The switch 16 of Be Controlled circuit 18 controls is connected to the end utmost point A of battery B and C power supply 12 or is connected to load 14.Control circuit 18 produces a signal S1, and switch 16 is changed between two configurations, and one of them is configured to, and power supply 12 is connected between end utmost point A and the C in the charging interval with appointment duration; Another is configured to, and 14 is connected between end utmost point A and the C having internal burden discharge time of specifying the duration.In the charging interval, control circuit is controlled power supply 12 by signal S2 and is in appropriate pattern (constant current or constant voltage), and charging current is provided under appropriate charging current or voltage battery B, and is as indicated above.

Preferably, charger 10 comprises monitoring temperature circuit 21 and timer 22 of temperature of 20, one induced cell B of voltage monitoring circuit of the voltage of an induced cell B.When one or more signal pilot cell B was filled electricity in from circuit 20, circuit 21 or timer 22, controller 18 stopped charging cycle.When charger was being given a lead-acid battery charging, controller 18 can use the input of circuit 20 to determine when the constant voltage mode of beginning step 140.
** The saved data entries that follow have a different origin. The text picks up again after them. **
-- ==== Sys2Proof/Tests/Slice0.lean ====
section
/-!
SUPPORT. The tests: the smoke test of WellFormed, a witness for the hypotheses of each statement of Obligations.lean that has
some (theorem witness_<Name>, its clauses in the statement's order), and single steps with results worked out from the spec.
-/

open Sys2Proof Sys2Proof.Machine

namespace Sys2Proof.Tests

-- One theorem at a time: the kernel evaluations side by side need more memory than a check has.
set_option Elab.async false

/-! ### Helpers -/

/-- The state a command answers. -/
def after (c : Instr) (s : State) : State :=
  match exec c s with
  | .next t => t
  | _ => s

/-- A terminal RUNNING, with its areas one behind the other from offset 256. -/
def run (id : Fin 4) : State :=
  { State.reset with
    regs := { run := true, runState := .running, verdict := .anchorOk }
    cfg := { id := id, slotCount := 8, laneTable := 256, inputView := 768, ringView := 1792, talkView := 2048,
             faultLog := 2560, noteList := 2832 } }

/-- The same at a frame. -/
def runAt (id : Fin 4) (frame : Word) : State := { run id with clock := { frame := frame } }

/-- A desk whose mirror is not stale. -/
def desk : State := { run 1 with gain := { (run 1).gain with stale := false } }

/-- The four words of a step header at 4096, whose payload lies at 8192. -/
def headerWords (kind target param : Nat) (payload : List Byte) : List Word :=
  [0, BitVec.ofNat 32 (kind + field target 16), BitVec.ofNat 32 (param + field payload.length 16), 8192]

/-- A state whose lane 0 has begun the step at 4096. -/
def begun (s : State) (kind target param : Nat) (payload : List Byte) : State :=
  ({ s with lanes := s.lanes.set 0 { s.lane 0 with
      state := .running, activity := .joining {} 4096, current := 4096 } }.pokeAll
    4096 (headerWords kind target param payload)).store 8192 payload

/-- The one step of a join. -/
def join0 : Join := { steps := [4096], kind := 2 }

/-- A state whose lane 0 has an operation in progress. -/
def working (s : State) (j : Join) (op : Op) : State :=
  { s with lanes := s.lanes.set 0 { s.lane 0 with state := .running, activity := .working j op, current := 4096 } }

/-- A state with a port in a state. -/
def portIn (s : State) (p : Port) (x : PortState) (f : PortRec → PortRec) : State :=
  s.setPort p (f { s.port p with state := x })

/-- A state with a path UP. -/
def pathUp (s : State) (o : Fin 4) (p : Port) (hop since : Nat) : State :=
  s.modPath o p fun _ => { up := true, hop := hop, since := some since }

/-- A burst of two slots with a good check word. -/
def burst (origin hop mark frame : Nat) : Burst :=
  let b : Burst := {
    head := BitVec.ofNat 8 (origin + 4 * hop), mark := BitVec.ofNat 16 mark, frame := BitVec.ofNat 32 frame
    slotCount := 2, talkSlot := 1, summary := 5, slots := [1, 2], service := List.replicate 8 0, check := 0 }
  { b with check := crc32 b.bytes }

/-- A tag of terminal 2. -/
def tag2 : Tag := { requester := 2, lane := 3, seq := 5 }

/-! ### WellFormed smoke: one ill-formed command for each check -/

theorem test_illFormed_control : (Instr.softReset 1).illFormed? = some .controlValue
    ∧ (Instr.runStart 2).illFormed? = some .controlValue ∧ (Instr.runStop 1).illFormed? = some .controlValue
    ∧ (Instr.attentionMaskWrite 2).illFormed? = some .controlValue := by decide

theorem test_illFormed_registerOffset : (Instr.ignoredRegisterWrite 0x10001 0).illFormed? = some .registerOffset
    ∧ (Instr.ignoredRegisterWrite 0xFFFF 0).illFormed? = some .registerOffset := by decide

theorem test_illFormed_burst :
    (Instr.burstReceive .east 0 true { burst 2 0 1 1 with slots := [1] }).illFormed? = some .burstLengths := by decide +kernel

theorem test_illFormed_tdm : (Instr.playout [1, 2]).illFormed? = some .tdmLength := by decide

theorem test_illFormed_message : (Instr.note 1 0 (List.replicate 57 0)).illFormed? = some .messageLength
    ∧ (Instr.mixSends 1 tag2 true true (List.replicate 13 0)).illFormed? = some .messageLength := by decide

theorem test_wellFormed : (Instr.ignoredRegisterWrite 0x10004 7).wellFormed = true
    ∧ (Instr.note 1 0 (List.replicate 56 0)).wellFormed = true ∧ (Instr.softReset 3).wellFormed = true := by decide

/-- No row of the table gives bits, so no word spells a command. -/
theorem test_decode_none : decodeTableWord 32 0x00000001 = none := by decide

/-! ### Witnesses: queue, resets, bus -/

/-- A running terminal with its areas, a scan due, and something in most blocks. -/
def busy : State :=
  { runAt 0 1000 with
    regs := { run := true, runState := .running, attention := 0x7FFFFF }, passed := 9, mark := 77, noteList := ⟨3, 4⟩
    conv := { gpi := 0x5A, delivered := Vector.replicate 64 7, tdmIn := Vector.replicate 64 5 } }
Controller 18 can comprise a circuit of being made up of discrete component, a specific integrated circuit of application, a programmable micro controller etc.Because controller 18 comprises a programmable equipment, the operation of charger 10 can be changed by the distinct program of being carried out by controller 18 is provided.

The present invention can put into practice in by the use that traditional battery charger that an electronic control module, change over switch and load be modified is installed.

Fig. 5 is according to one particular embodiment of the present invention of main use discrete component, the circuit diagram of signal quick charger 22.Quick charger 22 has the power unit and a pair of rectifier 42 that comprise a power transformer 40, and the alternating voltage that transformer 40 is exported is converted to direct current.Main power source is supplied to transformer 40 by a main contactor 41.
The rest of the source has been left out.